/-- CPIN (R200). -/
def execCpin (g : Guard) (h k sa sb : Nat) (cls : Option Nat) (s : State) : Host.Outcome State Fault Refusal :=
  s.copyOp .cpin g h k (s.rdS sa).toNat 0 (s.rdS sb).toNat cls 0
/-- CPOUT (R200, R204). -/
def execCpout (g : Guard) (h k sa sb : Nat) (cls : Option Nat) (s : State) : Host.Outcome State Fault Refusal :=
  s.copyOp .cpout g h k (s.rdS sa).toNat 0 (s.rdS sb).toNat cls 0
/-- CPMC (R200, R202). -/
def execCpmc (g : Guard) (h k sa sb : Nat) (cls : Option Nat) (s : State) : Host.Outcome State Fault Refusal :=
  s.copyOp .cpmc g h k (s.rdS sa).toNat 0 (s.rdS sb).toNat cls 0
/-- CPGA (R201). -/
def execCpga (g : Guard) (h k sa sb : Nat) (cls : Option Nat) (s : State) : Host.Outcome State Fault Refusal :=
  s.copyOp .cpga g h k (s.rdS sa).toNat (s.rdS sb).toNat 0 cls 0
/-- CPSC (R201). -/
def execCpsc (g : Guard) (h k sa sb : Nat) (cls : Option Nat) (s : State) : Host.Outcome State Fault Refusal :=
  s.copyOp .cpsc g h k (s.rdS sa).toNat (s.rdS sb).toNat 0 cls 0
/-- CPXF (R217, R218). -/
def execCpxf (g : Guard) (h k sa sb : Nat) (cls : Option Nat) (s : State) : Host.Outcome State Fault Refusal :=
  s.copyOp .cpxf g h k (s.rdS sa).toNat (s.rdS sb).toNat (s.spadNat ((s.rdS sb).toNat + 12) 4) cls 0
/-- CPQO (R200): the queue's bytes to the tensor. -/
def execCpqo (g : Guard) (h k sa rq : Nat) (cls : Option Nat) (s : State) : Host.Outcome State Fault Refusal :=
  s.queueCopy .cpqo g h k 0 rq (s.rdS sa).toNat cls
/-- CPQF (R200, R202): the queue's bytes to a target's window. -/
def execCpqf (g : Guard) (k sa rq : Nat) (s : State) : Host.Outcome State Fault Refusal :=
  s.queueCopy .cpqf g 0 k (s.rdS sa).toNat rq 0 none
/-- CPFL (R200): a register's low bytes as fill. -/
def execCpfl (g : Guard) (h k sa sb : Nat) (cls : Option Nat) (s : State) : Host.Outcome State Fault Refusal :=
  s.copyOp .cpfl g h k 0 0 (s.rdS sb).toNat cls (s.rdS sa).toNat
/-- CFLUSH (R244): it changes no value; at its completion the cellar holds the lines no longer. -/
def execCflush (g : Guard) (h k sa sb : Nat) (s : State) : Host.Outcome State Fault Refusal :=
  s.under g <|
    let o := (s.rdS sa).toNat
    let n := (s.rdS sb).toNat
    match s.handleOf h with
    | none => s.raised (s.holdRaise h o 1)
    | some b =>
      if b.hold.count < o + n then s.raised (s.holdRaise h (max o b.hold.count) 3)
      else match s.copyFrozen .cflush k b.hold.id o with
        | some r => s.raised r
        | none => (s.startCopy .cflush k b.hold 0 1 (n * elemBytes (s.fmtOf b.hold.id)) [] [] none []
          ((b.hold.first + o) * elemBytes (s.fmtOf b.hold.id))).ran

/-- A token waited for or tested: what is known of its copies. -/
def State.tokenHeld (s : State) (k : Token) : Bool := s.copies.any fun c => k.copies.contains c.id && c.st == .held
def State.tokenPromise (s : State) (k : Token) : Nat := s.copies.foldl (fun acc c => if k.copies.contains c.id then max acc c.promise else acc) k.promise
/-- A wait or a test that succeeds joins the token's copies (R206). -/
def State.joinToken (s : State) (k : Nat) (st : TokSt) : State :=
  (s.join (s.cur.arch.token k).copies).arch fun a => a.setToken k ⟨st, [], 0⟩
/-- WAITK and WAITKX (R211). -/
def State.waitToken (s : State) (g : Guard) (k : Nat) (promised : Bool) : Host.Outcome State Fault Refusal :=
  s.under g <|
    let t := s.tokenUp (s.cur.arch.token k)
    if t.st ≠ .pending then (s.joinToken k .done).ran
    else if s.tokenHeld t then s.raised (s.raise 9 [3, s.cur.heldq.length, 64, s.slotNo])
    else if promised ∧ s.tokenPromise t ≤ s.time then s.raised (s.raise 0x0A [k, s.tokenPromise t, s.time, s.slotNo])
    else s.hold
/-- WAITK (R211). -/
def execWaitk (g : Guard) (k : Nat) (s : State) : Host.Outcome State Fault Refusal := s.waitToken g k true
/-- WAITKX (R211). -/
def execWaitkx (g : Guard) (k : Nat) (s : State) : Host.Outcome State Fault Refusal := s.waitToken g k false
/-- TESTK (R212): a result of 1 is a join. -/
def execTestk (g : Guard) (qd k : Nat) (s : State) : Host.Outcome State Fault Refusal :=
  s.under g <|
    let t := s.tokenUp (s.cur.arch.token k)
    if t.st = .pending then (s.emitQ qd false 1).ran else ((s.joinToken k t.st).emitQ qd true 1).ran
/-- KREL (R213): the token is FREE, and its copies go on. -/
def execKrel (g : Guard) (k : Nat) (s : State) : Host.Outcome State Fault Refusal :=
  s.under g (s.arch fun a => a.setToken k Token.init).ran

/-- Where a single-element access lies (R220): the id, the element of the range, the byte offset in the tensor, the width. -/
structure Spot where
  id    : Nat
  elem  : Nat
  off   : Nat
  width : Nat
/-- The position and the checks of R220 in the order of R208; `need` is the mode that the access needs; the width none for AMO. -/
def State.locate (s : State) (h sa need : Nat) (width : Option Nat) : Raise ⊕ Spot :=
  match s.handleOf h with
  | none => .inl (s.holdRaise h sa 1)
  | some b =>
    if b.hold.mode &&& need ≠ need then .inl (s.holdRaise h sa 2)
    else
      let z := elemBytes (s.fmtOf b.hold.id)
      let n := width.getD z
      if b.hold.count * z < sa * z + n then .inl (s.holdRaise h (max sa b.hold.count) 3)
      else if (sa * z) % n ≠ 0 ∨ (width = none ∧ z ≠ 4 ∧ z ≠ 8) then .inl (s.holdRaise h sa 4)
      else .inr ⟨b.hold.id, sa, b.hold.first * z + sa * z, n⟩

/-- The stores that come before an access of a class of the task in focus enter the global order (R270). -/
def State.drainClass (s : State) (cls : Nat) : State :=
  if s.cur.stores.isEmpty then s else s.pull s.cur fun p => p.before s.cur.fences s.cur.place cls
/-- The class of the page that holds a byte of a tensor (R224). -/
def State.pageClass (s : State) (t : Tensor) (off : Nat) : Nat :=
  match s.page (t.entry (off / t.pageBytes)) with | some p => p.coh | none => t.coh
/-- The cause that an error in flight gives a single-element access (R326, R329, R346, R356); none where the error is not one that the access
can meet: one in the device's own memory on a tensor of its own (`read`: the access reads), one of the Trellis through a proxy. What an exporter's tensor can give is what a local one can (log entry 71). -/
def State.errorOf (s : State) (e : AccessErr) (p : Spot) (read : Bool) (slot : Nat) : Option Meet :=
  match s.tensor p.id with
  | some t => s.localError t p.off read e
  | none =>
    match e with
    | .stale why => if why = 1 ∨ why = 2 ∨ why = 3 then some ⟨0x10, [p.id, p.elem, why, slot]⟩ else none
    | .key => some ⟨0x10, [p.id, p.elem, 4, slot]⟩
    | .bounds => some ⟨0x10, [p.id, p.elem, 5, slot]⟩
    | .exporter c ws => if c = 0x0E ∨ c = 0x0F ∨ c = 0x17 then some ⟨c, ws⟩ else none
    | .timeout link => if link < linkCount then some ⟨0x11, [p.id, p.elem, link, slot]⟩ else none
    | _ => none
/-- A link timeout comes too early for an access sent at a TIME: TLTO ticks have not passed without a reply (R346). -/
def State.early (s : State) (e : AccessErr) (sent : Option Nat) : Bool :=
  match e with
  | .timeout _ => !(match sent with | some t => decide (t + s.tlto ≤ s.time) | none => false)
  | _ => false
/-- What a single-element access meets: its tensor's own state, or an error in flight. -/
def State.spotMeet (s : State) (p : Spot) (read : Bool) : Option Meet :=
  match (match s.tensor p.id with | some t => s.meet t p.off p.width | none => none) with
  | some m => some m
  | none => (s.coreOf s.core).meets.bind fun e => if s.early e (s.coreOf s.core).sentAt then none else s.errorOf e p read s.slotNo
/-- A load at its point in the global order: its cause, or the value (R267); a remote element's value is free (log entry 1). -/
def State.loadGlobal (s : State) (p : Spot) (cls : Nat) : Raise ⊕ (State × Nat) :=
  let s := s.drainClass cls
  match s.spotMeet p true with
  | some m => .inl (s.raise m.cause m.words)
  | none =>
    match s.tensor p.id with
    | none => .inr ({ s with free := s.free + 1 }, Config.freeNat s.free 0 % 2 ^ (8 * p.width))
    | some t => .inr (s, leNat (s.tensorBytes (Agent.onStack s.stackNo) t p.off p.width))
/-- An access of the bundle that issues: made now, or already made, with the value it gave (R268, R270). -/
def State.once (s : State) (p : Spot) (now : Raise ⊕ (State × Nat)) : Raise ⊕ (State × Nat) :=
  match (s.coreOf s.core).early with
  | some e => if e.slot = s.slotNo ∧ e.id = p.id ∧ e.off = p.off then .inr (s.setCore s.core { s.coreOf s.core with early := none }, e.val) else now
  | none => now
/-- LDG and the global LDS (R221). -/
def State.loadOp (s : State) (g : Guard) (h sa dst width : Nat) (cls : Option Nat) : Host.Outcome State Fault Refusal :=
  s.under g <|
    match s.locate h (s.rdS sa).toNat 1 (some width) with
    | .inl r => s.raised r
    | .inr p => match s.once p (s.loadGlobal p (s.classOf cls)) with
      | .inl r => s.raised r
      | .inr (s1, v) => (s1.emitS dst (wordN v) 1 0).ran
/-- LDG (R221). -/
def execLdg (g : Guard) (h : Nat) (size : GSize) (sa sb : Nat) (cls : Option Nat) (s : State) : Host.Outcome State Fault Refusal :=
  s.loadOp g h sa sb size.bytes cls
/-- LDS of a tensor element (R221). -/
def execLdsGlobal (g : Guard) (sd h sa : Nat) (cls : Option Nat) (s : State) : Host.Outcome State Fault Refusal :=
  s.loadOp g h sa sd 8 cls
/-- A store (R221): one of class 0 enters the global order now, one of another class when what follows it demands (R270). What a store
through a proxy writes, another device holds. -/
def State.storeGlobal (s : State) (p : Spot) (cls : Nat) (bs : List Byte) : Raise ⊕ (State × Nat) :=
  match s.spotMeet p false with
  | some m => .inl (s.raise m.cause m.words)
  | none =>
    if cls = 0 then
      let s := s.drainClass 0
      .inr (match s.tensor p.id with | some t => s.writeTensor (Agent.onStack s.stackNo) s.cur.id none t p.off bs | none => s, 0)
    else
      .inr ({ s with cur := { s.cur with stores := s.cur.stores ++ [(⟨cls, s.cur.place, p.id, p.off, bs, s.time, s.slotNo, s.ctx.pos⟩ : PStore)]
                                         place := s.cur.place + 1 } }, 0)
/-- STG (R221). -/
def execStg (g : Guard) (h : Nat) (size : GSize) (sa sb : Nat) (cls : Option Nat) (s : State) : Host.Outcome State Fault Refusal :=
  s.under g <|
    match s.locate h (s.rdS sa).toNat 2 (some size.bytes) with
    | .inl r => s.raised r
    | .inr p => match s.once p (s.storeGlobal p (s.classOf cls) (leBytes (s.rdS sb).toNat size.bytes)) with
      | .inl r => s.raised r
      | .inr (s1, _) => s1.ran

/-- The page classes and scopes of R224. -/
def atomicOk (coh : Nat) (scope : Scope) (wide : Bool) : Bool :=
  match coh, scope with
  | 0, .core => true | 0, .stack => true | 0, _ => false
  | _, .core => true | _, .quad => true | _, .stack => true | _, .package => true
  | 2, _ => wide
  | _, _ => false
/-- The element after an AMO (R222). -/
def amoNew (fn : AmoFn) (w old b : Nat) : Nat :=
  let sg := fun x => (BitVec.ofNat w x).toInt
  match fn with
  | .add => (old + b) % 2 ^ w
  | .and => old &&& b
  | .or => old ||| b
  | .xor => old ^^^ b
  | .min => if sg b < sg old then b else old
  | .max => if sg old < sg b then b else old
  | .minu => min old b
  | .maxu => max old b
  | .xchg => b
/-- An atomic through a proxy that the exporter takes: its old value is free; without the permission, a violation (R346, R370). -/
def State.remoteAtomic (s : State) (ok : Bool) (p : Spot) : Raise ⊕ (State × Nat) :=
  if ok then .inr ({ s.drainClass 0 with free := s.free + 1 }, Config.freeNat s.free 0 % 2 ^ (8 * p.width))
  else .inl (s.raise 0x10 [p.id, p.elem, 5, s.slotNo])
/-- An atomic access (R222 to R224) of element i of a handle's range: it gives the old value, and writes where there is a new one.
Through a proxy, the exporter's page decides what it may be. -/
def State.atomicGlobal (s : State) (p : Spot) (h i : Nat) (scope : Scope) (wide : Bool) (new : Nat → Nat → Option Nat) : Raise ⊕ (State × Nat) :=
  let bad := fun (coh : Nat) => (.inl (s.raise 0x18 [h, i, coh, scope.code]) : Raise ⊕ (State × Nat))
  match s.tensor p.id with
  | none =>
    let ok := match Store.look s.imports (importKey p.id) with | some e => e.perms.testBit 2 | none => false
    let far := match (s.coreOf s.core).meets with | some (.exporter 0x18 ws) => ws.head? | _ => none
    match s.spotMeet p true, far with
    | some m, _ => .inl (s.raise m.cause m.words)
    | none, some coh => if ok && !atomicOk coh scope wide then bad coh else s.remoteAtomic ok p
    | none, none => s.remoteAtomic ok p
  | some t =>
    let coh := s.pageClass t p.off
    if !atomicOk coh scope wide then bad coh
    else match s.loadGlobal p 0 with
      | .inl r => .inl r
      | .inr (s1, old) => .inr (match new p.width old with
        | some x => s1.writeTensor (Agent.onStack s.stackNo) s.cur.id none t p.off (leBytes x p.width)
        | none => s1, old)
/-- AMO and AMOC (R222, R223). -/
def State.atomicOp (s : State) (g : Guard) (h sa dst : Nat) (width : Option Nat) (scope : Scope) (wide : Bool) (new : Nat → Nat → Option Nat) :
    Host.Outcome State Fault Refusal :=
  s.under g <|
    let i := (s.rdS sa).toNat
    match s.locate h i 3 width with
    | .inl r => s.raised r
    | .inr p => match s.once p (s.atomicGlobal p h i scope wide new) with
      | .inl r => s.raised r
      | .inr (s1, old) => (s1.emitS dst (wordN old) 1 0).ran
/-- AMO (R222). -/
def execAmo (g : Guard) (h : Nat) (fn : AmoFn) (sa sb : Nat) (scope : Scope) (s : State) : Host.Outcome State Fault Refusal :=
  s.atomicOp g h sa sb none scope (fn == .add || fn == .xchg) fun n old => some (amoNew fn (8 * n) old ((s.rdS sb).toNat % 2 ^ (8 * n)))
/-- AMOC (R223): it writes only where the comparison succeeds. -/
def execAmoc (g : Guard) (h : Nat) (size : CSize) (sa sb : Nat) (scope : Scope) (s : State) : Host.Outcome State Fault Refusal :=
  s.atomicOp g h sa sb (some size.bytes) scope true fun n old =>
    if old = (s.rdS sb).toNat % 2 ^ (8 * n) then some ((s.rdS (sb + 1)).toNat % 2 ^ (8 * n)) else none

-*-*-

● Your assignment
Go through the listing above and locate each line that holds the word "fmtOf". Copy those lines.

● Solution for this task
        | none => (s.startCopy .cflush k b.hold 0 1 (n * elemBytes (s.fmtOf b.hold.id)) [] [] none []
          ((b.hold.first + o) * elemBytes (s.fmtOf b.hold.id))).ran
      let z := elemBytes (s.fmtOf b.hold.id)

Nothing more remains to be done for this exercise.